= Beginning of Section =
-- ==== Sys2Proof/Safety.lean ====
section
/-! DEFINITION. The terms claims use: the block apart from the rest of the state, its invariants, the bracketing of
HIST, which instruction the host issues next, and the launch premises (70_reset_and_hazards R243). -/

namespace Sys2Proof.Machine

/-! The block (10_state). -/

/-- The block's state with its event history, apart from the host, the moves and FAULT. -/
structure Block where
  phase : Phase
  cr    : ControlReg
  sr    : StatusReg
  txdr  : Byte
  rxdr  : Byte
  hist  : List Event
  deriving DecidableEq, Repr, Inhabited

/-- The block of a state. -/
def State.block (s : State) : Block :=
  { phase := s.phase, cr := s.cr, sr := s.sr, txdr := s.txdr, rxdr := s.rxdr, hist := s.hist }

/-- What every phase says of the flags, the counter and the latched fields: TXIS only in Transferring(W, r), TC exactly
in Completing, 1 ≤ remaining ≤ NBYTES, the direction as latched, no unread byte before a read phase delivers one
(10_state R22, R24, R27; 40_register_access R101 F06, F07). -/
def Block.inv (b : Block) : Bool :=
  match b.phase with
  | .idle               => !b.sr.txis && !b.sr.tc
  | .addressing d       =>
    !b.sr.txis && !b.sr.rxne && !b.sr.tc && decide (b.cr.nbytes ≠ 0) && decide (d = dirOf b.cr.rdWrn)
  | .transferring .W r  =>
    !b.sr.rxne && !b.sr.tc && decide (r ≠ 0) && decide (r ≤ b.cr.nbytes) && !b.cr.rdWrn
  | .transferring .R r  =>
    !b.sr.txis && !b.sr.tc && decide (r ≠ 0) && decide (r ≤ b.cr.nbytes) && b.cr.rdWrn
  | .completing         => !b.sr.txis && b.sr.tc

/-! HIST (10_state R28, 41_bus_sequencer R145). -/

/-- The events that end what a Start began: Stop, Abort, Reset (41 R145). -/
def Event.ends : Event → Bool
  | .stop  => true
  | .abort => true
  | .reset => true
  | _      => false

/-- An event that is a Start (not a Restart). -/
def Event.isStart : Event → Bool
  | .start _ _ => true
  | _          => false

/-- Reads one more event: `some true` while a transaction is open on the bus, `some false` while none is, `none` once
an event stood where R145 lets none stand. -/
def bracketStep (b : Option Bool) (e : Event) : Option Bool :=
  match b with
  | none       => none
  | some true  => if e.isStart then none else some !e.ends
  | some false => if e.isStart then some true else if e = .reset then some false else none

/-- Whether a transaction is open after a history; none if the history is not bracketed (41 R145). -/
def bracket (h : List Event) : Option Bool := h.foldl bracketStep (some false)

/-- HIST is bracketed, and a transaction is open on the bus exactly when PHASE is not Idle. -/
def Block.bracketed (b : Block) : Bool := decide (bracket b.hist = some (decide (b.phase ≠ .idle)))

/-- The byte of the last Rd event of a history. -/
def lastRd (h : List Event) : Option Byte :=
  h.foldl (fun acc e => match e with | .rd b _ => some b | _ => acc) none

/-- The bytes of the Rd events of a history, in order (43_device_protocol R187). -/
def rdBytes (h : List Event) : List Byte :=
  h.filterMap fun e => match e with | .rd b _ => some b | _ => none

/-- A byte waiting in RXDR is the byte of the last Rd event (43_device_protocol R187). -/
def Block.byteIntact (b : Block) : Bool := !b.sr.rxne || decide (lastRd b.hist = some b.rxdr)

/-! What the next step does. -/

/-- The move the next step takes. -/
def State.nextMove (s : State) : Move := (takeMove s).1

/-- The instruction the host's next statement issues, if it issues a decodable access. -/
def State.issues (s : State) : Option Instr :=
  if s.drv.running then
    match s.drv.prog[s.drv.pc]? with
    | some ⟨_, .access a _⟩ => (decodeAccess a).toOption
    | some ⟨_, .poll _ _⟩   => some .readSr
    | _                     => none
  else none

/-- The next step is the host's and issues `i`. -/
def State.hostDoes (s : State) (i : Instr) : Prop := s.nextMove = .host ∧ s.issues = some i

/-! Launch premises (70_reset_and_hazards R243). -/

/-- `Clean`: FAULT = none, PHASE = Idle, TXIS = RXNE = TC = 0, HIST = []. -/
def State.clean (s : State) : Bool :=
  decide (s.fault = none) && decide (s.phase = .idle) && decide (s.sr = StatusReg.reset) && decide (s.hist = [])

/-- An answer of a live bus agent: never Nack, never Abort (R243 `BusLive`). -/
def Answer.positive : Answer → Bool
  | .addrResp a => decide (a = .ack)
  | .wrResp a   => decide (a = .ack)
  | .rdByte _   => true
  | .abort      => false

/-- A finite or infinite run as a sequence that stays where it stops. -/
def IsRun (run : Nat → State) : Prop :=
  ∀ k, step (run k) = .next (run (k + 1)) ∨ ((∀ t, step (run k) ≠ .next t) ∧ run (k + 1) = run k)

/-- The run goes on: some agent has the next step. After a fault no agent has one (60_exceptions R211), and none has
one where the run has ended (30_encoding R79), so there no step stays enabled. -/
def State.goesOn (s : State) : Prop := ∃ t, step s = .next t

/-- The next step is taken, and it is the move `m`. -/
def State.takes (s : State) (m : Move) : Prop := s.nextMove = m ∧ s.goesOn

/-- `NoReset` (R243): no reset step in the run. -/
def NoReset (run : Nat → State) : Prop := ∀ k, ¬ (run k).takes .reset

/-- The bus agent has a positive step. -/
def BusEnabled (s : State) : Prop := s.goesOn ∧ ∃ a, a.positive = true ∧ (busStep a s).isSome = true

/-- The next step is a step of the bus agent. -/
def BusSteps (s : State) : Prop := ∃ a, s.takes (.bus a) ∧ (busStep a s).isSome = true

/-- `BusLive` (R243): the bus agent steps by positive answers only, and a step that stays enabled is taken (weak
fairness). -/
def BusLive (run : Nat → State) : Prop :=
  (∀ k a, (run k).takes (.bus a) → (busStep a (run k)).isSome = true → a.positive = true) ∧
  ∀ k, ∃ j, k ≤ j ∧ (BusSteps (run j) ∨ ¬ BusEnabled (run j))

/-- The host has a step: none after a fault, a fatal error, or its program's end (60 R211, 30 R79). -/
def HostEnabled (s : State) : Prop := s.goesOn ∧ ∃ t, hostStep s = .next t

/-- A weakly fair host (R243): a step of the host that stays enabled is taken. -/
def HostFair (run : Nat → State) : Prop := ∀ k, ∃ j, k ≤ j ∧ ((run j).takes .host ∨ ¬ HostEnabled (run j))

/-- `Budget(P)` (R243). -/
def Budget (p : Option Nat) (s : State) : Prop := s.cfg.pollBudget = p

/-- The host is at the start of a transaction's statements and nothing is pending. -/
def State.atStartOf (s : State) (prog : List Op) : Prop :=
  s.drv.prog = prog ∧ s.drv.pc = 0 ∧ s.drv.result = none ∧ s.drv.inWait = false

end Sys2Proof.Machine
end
= End of Section =
Required action ▸ Track down every line in the entries that includes the string "from", and copy it.

Result below ▸
/-! DEFINITION. The terms claims use: the block apart from the rest of the state, its invariants, the bracketing of
/-- The block's state with its event history, apart from the host, the moves and FAULT. -/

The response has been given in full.